We can arbitrarily consider that in the case of the first question, `product C`
ranks lower than `product B`, which has many more positive votes. On the other
hand, in the second question, even though `product D` has **far more positive
votes**, the large number of negative votes mitigates against its ranking. This
kind of question raises a set of more general questions about the relationship
between upvotes and downvotes and is broadly referred to as **rank aggregation
problems** which is widely documented in the statistical and Bayesian
interpretation literature.

The problem is also extremely well summarized in the introduction of the article
"[_How Not To Sort By Average Rating_][not-sort-by-avg]" by [Evan
Miller](https://www.evanmiller.org/index.html).

### Some bizarre solutions

In drafting his question, [Xavier][xvw] suggested a few avenues, a little
strange, but which illustrate the versatility of the problem (the first proposal
being that using only the percentage). All the solutions relied on changes in
weighting and didn’t lead to results that one might _instinctively_ consider
valid. However, I would like to share with you his latest proposal, which I
found quite _original_.

Firstly, weighting _slices_ are defined. The idea is to allow you to use the
percentage only if you are in the same slice.

```ocaml
let slice_of data =
let p = result data |> Float.to_int in
if p = 100 then 8 else p / 9
```

We assume that if we have a perfect score (`100`), we project the result into
the last slice, `9`, so that the score can be compared with the results between
`90` and 100 (_inclusive_). Now we can refine our heuristic so that it only
produces a fine comparison when scores are present in the same slice:

```ocaml
# sort (fun a b ->
let slice_a = slice_of a and slice_b = slice_of b in
if Int.equal slice_a slice_b then
let a = a.result *.
(Float.of_int a.amount_votes *. (a.result /. 100.0))
and b = b.result *.
(Float.of_int b.amount_votes *. (b.result /. 100.0)) in
Float.compare a b
else Int.compare slice_b slice_a) ;;
- : data list =
Name Voters Result Upvotes Downvotes
Product B 1000 89.0 890 110
Product C 2 100.0 2 0
Product E 759 69.0 524 235
Product D 3000 51.0 1530 1470
Product A 100 32.0 32 68
Product G 100 25.0 25 75
Product F 590 20.0 118 472
```

The result seems correct, however, the calculation of the _pivot_ to define the
slices seems a little arbitrary (mainly because this approach is problematic
where there are **strong proximities with the boundaries of a slice**) and it
would be interesting to see what the big ad sites offer.
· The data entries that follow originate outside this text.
-- ==== Sys2Proof/Machine/SlaveEngine.lean ====
section
/-! DEFINITION. The slave transaction engine's interrupt side (45_slave_engine.md R340 to R349). -/

namespace Sys2Proof.Machine

open Sys2Proof

/-- The state of slot k. -/
def slotState (v : Slave) (k : Nat) : SlotState := match v.ring[k]? with
  | some q => q.state
  | none => .empty

/-- The stored length of slot k. -/
def slotLen (v : Slave) (k : Nat) : Nat := match v.ring[k]? with
  | some q => q.len
  | none => 0

/-- The ring is full when the next slot still holds an unread message (R342). -/
def ringFull (v : Slave) : Bool := slotState v v.wr == .full

/-- The oldest unread message is dropped (R342). -/
def evictOldest (v : Slave) : Slave :=
  { modSlot v v.rd (fun q => { q with state := .empty, len := 0 }) with
    rd := (v.rd + 1) % v.ring.length, ready := v.ready - 1 }

/-- Slot selection: evict when the ring is full; the next slot is the one at `wr` (R342). -/
def selectSlot (i : Nat) : Op Unit := do
  let x ← getInst i
  whenB (ringFull x.slave) (do
    modSlave i evictOldest
    logRec i .ringOverrun)

/-- START_OF_WRITE: the slot at `wr` is opened for the matched address, the engine receives (R343). -/
def openSlot (a : Byte) (v : Slave) : Slave :=
  { modSlot v v.wr (fun q => { q with state := .ongoing, addr := a, len := 0 }) with
    sCur := some v.wr, sstate := .rx }

/-- START_OF_WRITE (R343). -/
def startOfWrite (i : Nat) (a : Byte) : Op Unit := do
  selectSlot i
  modSlave i (openSlot a)
  sArmRx i

/-- START_OF_READ (R344). -/
def startOfRead (i : Nat) (_a : Byte) : Op Unit := do
  modSlave i fun v => { v with sstate := .tx, txOff := 0 }
  sArmTx i

/-- The open slot is complete: FULL, the write cursor and the ready counter advance, nothing is received any more
(R348). -/
def closeSlot (v : Slave) : Slave :=
  match v.sCur with
  | some k => { modSlot v k (fun q => { q with state := .full }) with
      wr := (v.wr + 1) % v.ring.length, ready := v.ready + 1, sCur := none, sstate := .idle }
  | none => v

/-- S_FINAL (R348). -/
def sFinal (i : Nat) : Op Unit := do
  let x ← getInst i
  whenB (x.slave.sstate == .rx) (do
    modSlave i closeSlot
    modOuts i fun o => { o with readerWake := o.readerWake + 1 })
  modSlave i fun v => { v with sstate := .idle, txOff := 0 }
  poolRel i .slave
  engineCmd i (Cmd.action .nop)
  modMaster i fun m => { m with slaveOp := false }

/-- S_MATCH (R341). -/
def sMatch (i : Nat) : Op Unit := do
  mPreempt i
  let x ← getInst i
  whenB (x.slave.sstate != .idle) (sFinal i)
  modMaster i fun m => { m with slaveOp := true }
  let w ← regRead i .byteData
  let a : Byte := w.extractLsb' 8 8
  let m ← selectMode i .slave
  modSlave i fun v => { v with sMode := m }
  if a.getLsbD 0 then startOfRead i a else startOfWrite i a

/-- Append bytes to a slot at its current length (R345). -/
def appendSlot (k : Nat) (d : List Byte) (v : Slave) : Slave :=
  modSlot v k fun q => { q with buf := Memory.writeN q.buf q.len d, len := q.len + d.length }

/-- A slave count error or overrun: recorded, and a bus reset at once (R345, R346, R347). -/
def slaveFail (i : Nat) (e : Word) : Op Unit := do
  raiseErr i e
  busReset i

/-- S_DATA (R345, R346). -/
def sData (i : Nat) (stop : Bool) : Op Unit := do
  let x ← getInst i
  let c ← getCfg
  match x.slave.sstate, x.slave.sCur with
  | .rx, some cur => do
    let k ← extract i x.slave.sXmode x.slave.sXlen.toNat
    match k with
    | none => slaveFail i ERR_PROTO
    | some k =>
      if x.slave.sXlen.toNat < k then slaveFail i ERR_PROTO
      else do
        let d ← received i .slave x.slave.sXmode k
        if c.slotCap < slotLen x.slave cur + k then slaveFail i ERR_OVERRUN
        else do
          modSlave i (appendSlot cur d)
          whenB (!stop) (sArmRx i)
  | _, _ => logRec i .dataWithNoSlaveWrite

/-- S_TX_ACK (R347). -/
def sTxAck (i : Nat) : Op Unit := do
  let x ← getInst i
  if x.slave.sstate != .tx then logRec i .ackWithNoSlaveRead
  else do
    let k ← extract i x.slave.sXmode x.slave.sXlen.toNat
    match k with
    | none => slaveFail i ERR_PROTO
    | some k =>
      if k < 1 ∨ x.slave.sXlen.toNat < k then slaveFail i ERR_PROTO
      else do
        modSlave i fun v => { v with txOff := BitVec.ofNat 32 (min (v.txOff.toNat + k) v.txLen) }
        sArmTx i

/-- S_STOP: the STOP closes the transaction, taking the last data with it; the bits it consumed (R349). -/
def sStop (i : Nat) (sts : Word) : Op Word := do
  let x ← getInst i
  let data := anyOf sts RX_DONE && !anyOf sts SLAVE_MATCH && x.slave.sstate == .rx
  whenB data (sData i true)
  let y ← getInst i
  sFinal i
  pure (NORMAL_STOP ||| (if data then RX_DONE else 0#32)
    ||| (if y.slave.sstate == .tx then sts &&& (TX_ACK ||| TX_NAK) else 0#32))

/-! ## Meanings -/

/-- S_MATCH (R341), taking lock M and then lock S. -/
def execSMatch (i : InstId) (s : State) : Host.Outcome State Fault Refusal :=
  stepOn i (fun i => noRet (do
    needSlave
    needLocks i
    sMatch i)) s

/-- START_OF_WRITE (R343). -/
def execStartOfWrite (i : InstId) (a : Byte) (s : State) : Host.Outcome State Fault Refusal :=
  stepOn i (fun i => noRet (do
    needSlave
    needS i
    startOfWrite i a)) s

/-- START_OF_READ (R344). -/
def execStartOfRead (i : InstId) (a : Byte) (s : State) : Host.Outcome State Fault Refusal :=
  stepOn i (fun i => noRet (do
    needSlave
    needS i
    startOfRead i a)) s

/-- S_DATA (R345); its reset takes both locks (R357). -/
def execSData (i : InstId) (stop : Bool) (s : State) : Host.Outcome State Fault Refusal :=
  stepOn i (fun i => noRet (do
    needSlave
    needLocks i
    sData i stop)) s

/-- S_TX_ACK (R347). -/
def execSTxAck (i : InstId) (s : State) : Host.Outcome State Fault Refusal :=
  stepOn i (fun i => noRet (do
    needSlave
    needLocks i
    sTxAck i)) s

/-- S_FINAL (R348). -/
def execSFinal (i : InstId) (s : State) : Host.Outcome State Fault Refusal :=
  stepOn i (fun i => noRet (do
    needSlave
    needLocks i
    sFinal i)) s

/-- S_STOP (R349): the value is the set of bits it consumed. -/
def execSStop (i : InstId) (sts : Word) (s : State) : Host.Outcome State Fault Refusal :=
  stepOn i (fun i => do
    needSlave
    needLocks i
    let w ← sStop i sts
    retWord w) s

end Sys2Proof.Machine
end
### Some preliminary conclusions

In the light of our few small experiments, we can quickly draw a number of
interesting pre-conclusions. To avoid products with too many (potentially
negative) votes, i.e. 10,000 positive votes against 20,000 negative votes, we
probably need to weight the positive votes more heavily (in other words,
penalise the negative votes) by means of exponential curves.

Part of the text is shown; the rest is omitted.